> [EXERCISE BRIEF]:
Look through the entries below for the string "next", and copy each line where it is found.

> [GIVEN DATA]:
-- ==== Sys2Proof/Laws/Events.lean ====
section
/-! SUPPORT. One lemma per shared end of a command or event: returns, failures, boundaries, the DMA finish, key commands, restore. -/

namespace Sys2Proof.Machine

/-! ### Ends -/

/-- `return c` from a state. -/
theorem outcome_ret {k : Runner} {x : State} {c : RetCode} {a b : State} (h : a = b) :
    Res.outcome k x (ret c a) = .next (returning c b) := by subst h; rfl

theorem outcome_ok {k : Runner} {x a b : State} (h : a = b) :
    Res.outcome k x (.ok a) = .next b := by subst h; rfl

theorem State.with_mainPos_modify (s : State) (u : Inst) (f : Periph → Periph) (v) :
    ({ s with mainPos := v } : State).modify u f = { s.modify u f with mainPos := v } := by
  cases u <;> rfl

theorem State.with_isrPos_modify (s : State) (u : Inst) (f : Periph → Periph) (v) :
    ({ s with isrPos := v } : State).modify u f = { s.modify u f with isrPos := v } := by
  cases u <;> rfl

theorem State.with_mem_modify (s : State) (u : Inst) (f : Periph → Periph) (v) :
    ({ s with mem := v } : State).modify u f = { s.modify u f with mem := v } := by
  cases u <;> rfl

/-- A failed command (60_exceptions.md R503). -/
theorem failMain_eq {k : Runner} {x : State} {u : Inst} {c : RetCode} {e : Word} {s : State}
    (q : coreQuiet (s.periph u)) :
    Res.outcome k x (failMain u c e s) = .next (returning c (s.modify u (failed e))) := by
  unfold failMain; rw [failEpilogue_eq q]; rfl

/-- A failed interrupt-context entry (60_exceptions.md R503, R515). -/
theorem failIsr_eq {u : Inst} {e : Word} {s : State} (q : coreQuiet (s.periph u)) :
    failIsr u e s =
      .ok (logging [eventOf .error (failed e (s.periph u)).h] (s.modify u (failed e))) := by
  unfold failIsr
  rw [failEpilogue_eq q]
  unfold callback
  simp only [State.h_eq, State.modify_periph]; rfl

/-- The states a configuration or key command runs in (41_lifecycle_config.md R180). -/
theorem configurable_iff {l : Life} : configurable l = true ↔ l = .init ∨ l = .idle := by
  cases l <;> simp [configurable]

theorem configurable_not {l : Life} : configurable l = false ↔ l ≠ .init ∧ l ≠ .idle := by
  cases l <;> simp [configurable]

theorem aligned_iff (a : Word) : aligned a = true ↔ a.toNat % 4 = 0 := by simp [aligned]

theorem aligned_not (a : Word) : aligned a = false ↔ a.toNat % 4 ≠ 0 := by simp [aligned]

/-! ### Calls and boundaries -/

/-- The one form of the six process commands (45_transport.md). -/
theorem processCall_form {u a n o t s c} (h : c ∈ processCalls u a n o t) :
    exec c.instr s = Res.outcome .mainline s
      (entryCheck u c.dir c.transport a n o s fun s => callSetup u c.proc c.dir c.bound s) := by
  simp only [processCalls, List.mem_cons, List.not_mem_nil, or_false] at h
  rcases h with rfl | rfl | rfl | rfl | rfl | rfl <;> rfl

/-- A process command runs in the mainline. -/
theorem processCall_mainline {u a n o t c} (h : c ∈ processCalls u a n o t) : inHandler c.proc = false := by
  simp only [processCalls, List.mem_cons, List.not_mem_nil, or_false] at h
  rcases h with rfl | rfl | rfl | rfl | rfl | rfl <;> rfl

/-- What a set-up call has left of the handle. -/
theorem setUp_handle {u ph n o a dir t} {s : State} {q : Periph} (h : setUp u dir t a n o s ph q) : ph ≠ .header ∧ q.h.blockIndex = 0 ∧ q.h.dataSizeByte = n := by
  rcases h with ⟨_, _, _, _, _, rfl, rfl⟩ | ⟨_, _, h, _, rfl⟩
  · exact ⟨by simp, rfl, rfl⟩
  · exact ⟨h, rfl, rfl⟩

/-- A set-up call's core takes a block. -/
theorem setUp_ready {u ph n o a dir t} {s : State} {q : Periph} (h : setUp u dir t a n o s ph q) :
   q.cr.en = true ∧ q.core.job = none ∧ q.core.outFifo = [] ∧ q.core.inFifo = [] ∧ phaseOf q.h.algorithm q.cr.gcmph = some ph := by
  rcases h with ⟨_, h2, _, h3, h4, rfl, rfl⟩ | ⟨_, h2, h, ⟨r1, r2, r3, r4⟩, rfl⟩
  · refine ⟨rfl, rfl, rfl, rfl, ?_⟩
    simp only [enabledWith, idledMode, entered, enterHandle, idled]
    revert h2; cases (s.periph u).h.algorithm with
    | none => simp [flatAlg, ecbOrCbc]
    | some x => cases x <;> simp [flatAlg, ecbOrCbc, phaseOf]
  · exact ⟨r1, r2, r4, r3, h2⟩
==
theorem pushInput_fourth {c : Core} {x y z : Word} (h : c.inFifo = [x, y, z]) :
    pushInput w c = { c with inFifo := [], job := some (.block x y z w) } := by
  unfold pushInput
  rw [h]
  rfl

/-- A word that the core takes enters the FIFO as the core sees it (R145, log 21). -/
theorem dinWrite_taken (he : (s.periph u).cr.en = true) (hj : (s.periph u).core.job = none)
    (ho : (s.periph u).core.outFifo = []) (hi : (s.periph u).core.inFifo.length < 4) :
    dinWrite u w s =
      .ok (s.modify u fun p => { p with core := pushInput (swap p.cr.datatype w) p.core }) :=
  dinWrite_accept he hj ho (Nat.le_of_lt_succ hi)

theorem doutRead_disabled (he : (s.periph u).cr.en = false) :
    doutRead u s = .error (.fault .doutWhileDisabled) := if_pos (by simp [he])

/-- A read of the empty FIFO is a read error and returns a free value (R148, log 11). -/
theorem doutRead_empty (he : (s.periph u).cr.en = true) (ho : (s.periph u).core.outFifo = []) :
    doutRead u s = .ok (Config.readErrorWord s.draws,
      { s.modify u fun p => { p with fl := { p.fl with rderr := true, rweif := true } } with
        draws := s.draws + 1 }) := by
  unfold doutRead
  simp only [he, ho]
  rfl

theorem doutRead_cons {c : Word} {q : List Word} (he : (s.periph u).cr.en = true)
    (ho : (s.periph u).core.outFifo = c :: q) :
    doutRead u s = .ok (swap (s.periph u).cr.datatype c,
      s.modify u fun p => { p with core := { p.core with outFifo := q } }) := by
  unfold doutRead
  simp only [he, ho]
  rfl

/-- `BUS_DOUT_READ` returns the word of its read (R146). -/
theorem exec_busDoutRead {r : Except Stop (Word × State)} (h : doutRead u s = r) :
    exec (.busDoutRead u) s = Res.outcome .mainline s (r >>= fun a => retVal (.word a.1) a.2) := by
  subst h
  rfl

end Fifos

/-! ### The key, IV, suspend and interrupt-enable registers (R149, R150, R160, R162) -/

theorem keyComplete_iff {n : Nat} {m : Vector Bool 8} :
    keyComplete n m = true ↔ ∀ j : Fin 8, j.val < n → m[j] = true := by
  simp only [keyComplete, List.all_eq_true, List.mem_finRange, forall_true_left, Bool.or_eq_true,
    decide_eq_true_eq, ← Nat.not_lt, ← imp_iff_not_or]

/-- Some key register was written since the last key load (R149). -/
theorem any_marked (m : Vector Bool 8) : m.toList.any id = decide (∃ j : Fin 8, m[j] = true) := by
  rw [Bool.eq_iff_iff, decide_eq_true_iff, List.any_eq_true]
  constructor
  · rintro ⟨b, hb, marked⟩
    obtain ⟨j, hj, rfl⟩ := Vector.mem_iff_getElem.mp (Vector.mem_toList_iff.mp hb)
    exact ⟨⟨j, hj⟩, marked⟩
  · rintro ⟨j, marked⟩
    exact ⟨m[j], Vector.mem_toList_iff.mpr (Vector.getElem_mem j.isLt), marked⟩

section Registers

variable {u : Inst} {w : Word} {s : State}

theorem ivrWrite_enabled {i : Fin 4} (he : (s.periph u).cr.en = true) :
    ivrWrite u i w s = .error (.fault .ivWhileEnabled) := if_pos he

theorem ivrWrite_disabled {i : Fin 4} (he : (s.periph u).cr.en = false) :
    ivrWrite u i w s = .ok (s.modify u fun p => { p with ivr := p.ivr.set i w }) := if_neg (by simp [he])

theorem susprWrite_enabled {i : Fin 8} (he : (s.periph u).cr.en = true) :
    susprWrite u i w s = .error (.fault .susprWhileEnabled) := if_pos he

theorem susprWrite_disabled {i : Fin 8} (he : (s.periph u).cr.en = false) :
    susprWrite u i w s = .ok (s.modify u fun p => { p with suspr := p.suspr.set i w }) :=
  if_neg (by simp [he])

> [ANSWER SPACE]:
    Res.outcome k x (ret c a) = .next (returning c b) := by subst h; rfl
    Res.outcome k x (.ok a) = .next b := by subst h; rfl
    Res.outcome k x (failMain u c e s) = .next (returning c (s.modify u (failed e))) := by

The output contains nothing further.